I have never before tried to turn a conference session space into a makerspace, nor have I ever been part of conference that, essentially, turned into a makerspace. But that’s what magically and seamlessly happened here just outside of Pittsburgh this weekend during the 2018 EntreEd Forum, organized through EntreEd (the National Consortium for Entrepreneurship Education)—an organization dedicated to “providing advocacy, leadership, networking, technical assistance, and resources nationally for [entrepreneurship] students and teachers.”

EveryLibrary Founder/Executive Director John Chrastka, teacher/librarian/Foundry Makerspace Fellow Heather Lister, and I were here with support from EveryLibrary to facilitate a 45-minute session on the topic of “Entrepreneurship, Schools, & Library Makerspaces.” John, Heather, and I—with encouragement and plenty of enthusiasm from EntreEd Executive Director Gene Coulson and The EdVenture Group Senior Program Manager Jennifer Wotring—designed a highly-interactive session meant to help participants increase their awareness of the possibilities for incorporating makerspaces into their ongoing efforts to help learners develop entrepreneurial skills that will serve them well as they enter our quickly-evolving work environment.

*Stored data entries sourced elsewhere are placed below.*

/-! ### tlb -/

@[simp] theorem State.returnTrap_tlb (s : State) : s.returnTrap.tlb = s.tlb := rfl
@[simp] theorem State.modLeaf_tlb (s : State) (f : Leaf → Leaf) : (s.modLeaf f).tlb = s.tlb := rfl
@[simp] theorem State.writeSetting_tlb (s : State) (n : BitVec 12) (v : Word) : (s.writeSetting n v).tlb = s.tlb := rfl
@[simp] theorem State.dropForward_tlb (s : State) (key : Nat) : (s.dropForward key).tlb = s.tlb := rfl
@[simp] theorem State.modLeafOf_tlb (s : State) (job record : Nat) (f : Leaf → Leaf) : (s.modLeafOf job record f).tlb = s.tlb := rfl
@[simp] theorem State.swapLeaf_tlb (s : State) (i : Nat) : (s.swapLeaf i).tlb = s.tlb := rfl
@[simp] theorem State.setCore_tlb (s : State) (c : Core) : (s.setCore c).tlb = s.tlb := rfl
@[simp] theorem State.setCtxAt_tlb (s : State) (core : Nat) (c : Ctx) : (s.setCtxAt core c).tlb = s.tlb := rfl
@[simp] theorem State.modRun_tlb (s : State) (core ctx : Nat) (f : CopyRun → CopyRun) : (s.modRun core ctx f).tlb = s.tlb := rfl
@[simp] theorem State.setArray_tlb (s : State) (x : StreamArray) : (s.setArray x).tlb = s.tlb := rfl
@[simp] theorem State.setQuire_tlb (s : State) (q : Quire) : (s.setQuire q).tlb = s.tlb := rfl
@[simp] theorem State.setJob_tlb (s : State) (j : Job) : (s.setJob j).tlb = s.tlb := rfl
@[simp] theorem State.setNode_tlb (s : State) (n : Node) : (s.setNode n).tlb = s.tlb := rfl
@[simp] theorem State.freeNode_tlb (s : State) (h : Word) : (s.freeNode h).tlb = s.tlb := rfl
@[simp] theorem State.setDie_tlb (s : State) (d : Die) : (s.setDie d).tlb = s.tlb := rfl
@[simp] theorem State.later_tlb (s : State) (c : Machine.Lat) (w : WriteVal) : (s.later c w).tlb = s.tlb := rfl
@[simp] theorem State.variable_tlb (s : State) (w : WriteVal) : (s.variable w).tlb = s.tlb := rfl
@[simp] theorem State.writeS_tlb (s : State) (c : Machine.Lat) (n : BitVec 6) (v : Word) : (s.writeS c n v).tlb = s.tlb := rfl
@[simp] theorem State.writeP_tlb (s : State) (c : Machine.Lat) (n : BitVec 4) (v : Pred) : (s.writeP c n v).tlb = s.tlb := rfl
@[simp] theorem State.writeV_tlb (s : State) (c : Machine.Lat) (n : BitVec 6) (v : Tile) (m : Option (BitVec 2 × Pred)) : (s.writeV c n v m).tlb = s.tlb := rfl
@[simp] theorem State.lateS_tlb (s : State) (n : BitVec 6) (v : Word) : (s.lateS n v).tlb = s.tlb := rfl
@[simp] theorem State.lateP_tlb (s : State) (n : BitVec 4) (v : Pred) : (s.lateP n v).tlb = s.tlb := rfl
@[simp] theorem State.lateV_tlb (s : State) (n : BitVec 6) (v : Tile) (m : Option (BitVec 2 × Pred)) : (s.lateV n v m).tlb = s.tlb := rfl
@[simp] theorem State.enterHandler_tlb (s : State) (c : BitVec 6) (v : Word) (r : BitVec 24) : (s.enterHandler c v r).tlb = s.tlb := rfl
@[simp] theorem State.logEvent_tlb (s : State) (code job unit src : Nat) (data : BitVec 128) : (s.logEvent code job unit src data).tlb = s.tlb := rfl
@[simp] theorem State.putLpddr_tlb (s : State) (line : Nat) (v : LineVal) : (s.putLpddr line v).tlb = s.tlb := rfl
@[simp] theorem State.respond_tlb (s : State) (port : Nat) (st : PeerStatus) (data : Nat) : (s.respond port st data).tlb = s.tlb := rfl
@[simp] theorem State.answerFirmware_tlb (s : State) (status : Nat) : (s.answerFirmware status).tlb = s.tlb := rfl
@[simp] theorem State.settle_tlb (s : State) (r : ExtReq) : (s.settle r).tlb = s.tlb := rfl
@[simp] theorem State.giveHelm_tlb (s : State) (core : Nat) : (s.giveHelm core).tlb = s.tlb := by unfold State.giveHelm; dsimp only; split <;> rfl
@[simp] theorem State.startGroup_tlb (s : State) : s.startGroup.tlb = s.tlb := rfl
@[simp] theorem State.mapLeaves_tlb (s : State) (f : Leaf → Leaf) : (s.mapLeaves f).tlb = s.tlb := rfl
@[simp] theorem State.writeCtl_tlb (s : State) (n : BitVec 12) (v : Word) : (s.writeCtl n v).tlb = s.tlb := rfl
@[simp] theorem State.dropLoads_tlb (s : State) (key : Nat) : (s.dropLoads key).tlb = s.tlb := rfl
@[simp] theorem State.endGroup_tlb (s : State) : s.endGroup.tlb = s.tlb := rfl
@[simp] theorem State.fillHelm_tlb (s : State) (core : Nat) : (s.fillHelm core).tlb = s.tlb := by unfold State.fillHelm; split <;> simp
@[simp] theorem State.suspend_tlb (s : State) (c : BitVec 6) (v : Word) (pc : BitVec 24) : (s.suspend c v pc).tlb = s.tlb := by simp [State.suspend]
@[simp] theorem State.suspendNested_tlb (s : State) (c : BitVec 6) (pc : BitVec 24) : (s.suspendNested c pc).tlb = s.tlb := by simp [State.suspendNested]
@[simp] theorem State.raise_tlb (s : State) (c : BitVec 6) (v : Word) : (s.raise c v).tlb = s.tlb := by unfold State.raise; split_ifs <;> simp
@[simp] theorem State.clearGuard_tlb (s : State) : s.clearGuard.tlb = s.tlb := by unfold State.clearGuard; split <;> rfl
@[simp] theorem State.endWait_tlb (s : State) : s.endWait.tlb = s.tlb := by simp [State.endWait]
@[simp] theorem State.waitTrap_tlb (s : State) (c : BitVec 6) (v : Word) : (s.waitTrap c v).tlb = s.tlb := by simp [State.waitTrap]
@[simp] theorem State.raiseVector_tlb (s : State) (fn v : Nat) : (s.raiseVector fn v).tlb = s.tlb := by unfold State.raiseVector; split_ifs <;> rfl
@[simp] theorem State.countError_tlb (s : State) (unit : Nat) : (s.countError unit).tlb = s.tlb := by unfold State.countError; dsimp only; split_ifs <;> rfl
@[simp] theorem State.endMember_tlb (s : State) (q : Nat) (i : BitVec 8) (e : LeafCode × BitVec 6 × BitVec 24 × Word) : (s.endMember q i e).tlb = s.tlb := by unfold State.endMember; split <;> rfl
@[simp] theorem State.goTo_tlb (s : State) (t : Int) : (s.goTo t).tlb = s.tlb := by unfold State.goTo; split_ifs <;> simp
@[simp] theorem State.exitLeaf_tlb (s : State) : s.exitLeaf.tlb = s.tlb := by simp [State.exitLeaf]
@[simp] theorem State.bark_tlb (s : State) : s.bark.tlb = s.tlb := by simp [State.bark]
@[simp] theorem State.yieldHelm_tlb (s : State) : s.yieldHelm.tlb = s.tlb := by unfold State.yieldHelm; split_ifs <;> simp
@[simp] theorem State.advance_tlb (s : State) : s.advance.tlb = s.tlb := by unfold State.advance; dsimp only; split_ifs <;> simp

There was nothing upfront to hint that the hotel conference room we were using was about to become a makerspace. And, frankly, the three of us facilitating the session did not walk into that room with the intention of creating a makerspace where we could help colleagues better understand how makerspaces and entrepreneurship can quickly and easily be interwoven. But after we provided initial reminders that makerspaces do not have to be high-cost endeavors—a theme that ran through many conversations here this weekend—and are not necessarily as much about 3D printers and other high-tech tools as they are about creating spaces where we learn by creating, we turned the conference room into a no-cost, low-tech, highly productive makerspace through three simple actions you can easily replicate:

*Declaring the room a makerspace

*Asking session participants—our co-learners, co-creators, co-conspirators in learning—to quickly rearrange their chairs so they would all see, interact with, and collaborate with each other for the remainder of the session

*Proposing the idea that what we would make together was a rudimentary plan for how each of them could apply makerspace concepts to their own schools as soon as they returned home

The transformation was immediate. Our co-creators took a few minutes sharing, with everyone else in the room, experiences they had with makerspaces; some of the questions they had about makerspaces; and ideas for how little they have needed or would need to create a makerspace to meet their learners’ needs. Among the resources Heather, John, and I added to the makerspace were slides showing how makerspaces support entrepreneurship—including images taken a day earlier of students at the EntreEd 2018 Forum Student Entrepreneurship Showcase displaying their own wares that were at least partially created through school and school-library makerspaces (with strong support from their teachers and school librarians). And with less than 10 minutes remaining in the session, we went around the temporary makerspace to give our co-conspirators in learning an opportunity to tell us what they would do as a result of having been part of the session—in essence giving them the opportunity to put the finishing touches on the rudimentary plans of action they were collaboratively creating in that makerspace.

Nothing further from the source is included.